Set in late 1970's, nerdy, clumsy high school senior Arnold "Arnie" Cunningham (Keith Gordon who is exceptionally good) is threatened by bullies during shop class with a switchblade on his first day of school. Arnie's best friend, Dennis, a sweet-natured jock (John Stockwell), intervenes and is always there for his buddy no matter what. While driving through a deserted road, Arnie spots a dirty, seemingly broken-down 1958 Plymouth Fury car on someone's lawn and is instantly smitten. Arnie buys the car, despite Dennis's objections, and at a garage owned by a most repugnant man, Darnell (Robert Prosky, making us smell the oil and grease just by his mere appearance), the Plymouth Fury is worked on becomes a pristine car. It is in such pristine condition that you feel just grazing the classic car or touching it might kill you (and you would be right). The car has a supernatural bent to it and it feels emotions - jealousy may cause Christine to disrupt the ignition. Drop some cigarette ash on the seat or, in the film's most grueling moment, have the car's entire body frame, hood and headlights get smashed by those bullies and Christine will find you on those lonely city streets at night. Beware.
Christine has an adverse effect on Arnie who changes his attitude, loses the glasses, wears fashionable clothes, struts like no one's business with confidence, and threatens his parents with obscene language.
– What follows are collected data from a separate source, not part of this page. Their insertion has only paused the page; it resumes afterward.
theorem lanes_sliceCounters {l : Nat} {z s : State} (hl : l < 8) (hk : SameLanes z s) :
    SameLanes z (sliceCounters l s) := by
  unfold sliceCounters
  refine lanes_foldl (fun j hj t ht => ?_) (lanes_foldl (fun f hf t ht => lanes_set ?_ ht) hk)
  · refine lanes_range (fun n hn u hu => lanes_set ?_ hu) (lanes_foldl (fun f hf u hu => lanes_set ?_ hu) ht)
    · simp only [LaneKey, R.GBX_OC_HIST_COUNT, fld, Kind.code]; omega
    · simp only [List.mem_cons, List.not_mem_nil, or_false] at hf
      rcases hf with rfl | rfl | rfl | rfl | rfl <;>
        simp only [LaneKey, R.GBX_OC_CW_COUNT, R.GBX_OC_CORR_CW_COUNT, R.GBX_OC_UNCORR_CW_COUNT, R.GBX_OC_SYM_COUNT,
          R.GBX_OC_LANE_SYM_COUNT, fld, Kind.code] <;> omega
  · simp only [List.mem_cons, List.not_mem_nil, or_false] at hf
    rcases hf with rfl | rfl | rfl | rfl | rfl | rfl | rfl | rfl | rfl | rfl | rfl | rfl | rfl <;>
      simp only [LaneKey, R.LFR_PILOT_BAD_COUNT, R.LFR_SFC_MISS_COUNT, R.IDEC_CW_COUNT, R.IDEC_CORR_BITS_COUNT,
        R.IDEC_UNCORR_COUNT, R.IDEC_P2_RUN_COUNT, R.IDEC_P2_SKIP_COUNT, R.IDEC_P2_RESCUE_COUNT, R.IDEC_WIN_CORR_COUNT,
        R.IDEC_WIN_UNCORR_COUNT, R.IDEC_WIN_STAT_VALID, R.GBX_SLIP_CNT_COUNT, R.TXP_SAT_CNT_COUNT, fld, Kind.code] <;>
      omega

theorem lanes_capNote {l : Nat}{z s : State} (hk : SameLanes z s) : SameLanes z (capNote l s) := by
  unfold capNote
  repeat' with_reducible first
    | assumption
    | exact SameLanes.rfl'
    | apply lanes_ite
    | (refine lanes_range (fun i hi t ht => ?_) ?_)
    | (refine lanes_foldl (fun i hi t ht => ?_) ?_)
    | apply lanes_putCap
    | apply lanes_set
    | omega
    | (simp only [LaneKey, laneFld, R.CAP_STAT_STATE, R.IRQ_RAW_RAW, fld, hid, Kind.code, Blk.base, dev, BK.type]; omega)
    | exact portMembers_lt (by assumption) (by assumption)
    | (simp only [List.mem_cons, List.not_mem_nil, or_false] at *; omega)
    | simp only [↓lanes_mk]
    | split
    | dsimp only

theorem lanes_fsAtOnce {l : Nat}{z s : State} (hl : l < 8) (hk : SameLanes z s) : SameLanes z (fsAtOnce l s) := by
  unfold fsAtOnce
  repeat' with_reducible first
    | assumption
    | exact SameLanes.rfl'
    | apply lanes_ite
    | (refine lanes_range (fun i hi t ht => ?_) ?_)
    | (refine lanes_foldl (fun i hi t ht => ?_) ?_)
    | apply lanes_putTx
    | apply lanes_setB
    | omega
    | (simp only [LaneKey, laneFld, R.LTX_CFG_FS, R.LTX_STAT_FS_RAMP, R.IRQ_RAW_RAW, fld, hid, Kind.code, Blk.base, dev, BK.type]; omega)
    | exact portMembers_lt (by assumption) (by assumption)
    | (simp only [List.mem_cons, List.not_mem_nil, or_false] at *; omega)
    | simp only [↓lanes_mk]
    | split
    | dsimp only

theorem lanes_shapeFrame {l : Nat} {symbols : List (Option Nat)}{z s : State} (hl : l < 8) (hk : SameLanes z s) :
    SameLanes z (shapeFrame l symbols s) := by
  unfold shapeFrame
  repeat' with_reducible first
    | assumption
    | exact SameLanes.rfl'
    | apply lanes_ite
    | (refine lanes_range (fun i hi t ht => ?_) ?_)
    | (refine lanes_foldl (fun i hi t ht => ?_) ?_)
    | apply lanes_putTx
    | apply lanes_satInc
    | apply lanes_irq
    | omega
    | (simp only [LaneKey, laneFld, R.TXP_SAT_CNT_COUNT, R.IRQ_RAW_RAW, fld, hid, Kind.code, Blk.base, dev, BK.type]; omega)
    | exact portMembers_lt (by assumption) (by assumption)
    | (simp only [List.mem_cons, List.not_mem_nil, or_false] at *; omega)
    | simp only [↓lanes_mk]
    | split
    | dsimp only

theorem lanes_flushLine {l : Nat}{z s : State} (hl : l < 8) (hk : SameLanes z s) : SameLanes z (flushLine l s) := by
  unfold flushLine
  repeat' with_reducible first
    | assumption
    | exact SameLanes.rfl'
    | apply lanes_ite
    | (refine lanes_range (fun i hi t ht => ?_) ?_)
    | (refine lanes_foldl (fun i hi t ht => ?_) ?_)
    | apply lanes_shapeFrame
    | apply lanes_putTx
    | omega
    | (simp only [LaneKey, laneFld, R.IRQ_RAW_RAW, fld, hid, Kind.code, Blk.base, dev, BK.type]; omega)
    | exact portMembers_lt (by assumption) (by assumption)
    | (simp only [List.mem_cons, List.not_mem_nil, or_false] at *; omega)
    | simp only [↓lanes_mk]
    | split
    | dsimp only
Arnie begins dating Leigh (Alexandra Paul), the new beguiling student at school, but their drive-in date turns into a disaster involving her getting locked in the car and almost choking to death. The romance soon turns sour and Arnie also stops seeing his best buddy, Dennis. Christine also begins her nightly rampage of chasing down those who hate her and Arnie. Comical moments develop before the violence erupts when Christine starts playing 1950's rock and roll tunes like "Pledging My Love" and "Little Bitty Pretty One."
I've seen "Christine" many times and it is always been a mesmerizing, sometimes terrifying treat of a movie. From director John Carpenter, it is extra special for not containing an abundance of gore (the kills are practically off-screen including a scary gas station explosion scene). This could have been a slasher film with a car killing someone every few minutes. "Christine" plays by different rules and has a stylish veneer to it. "Christine" is beautiful, really, now please let me start the ignition.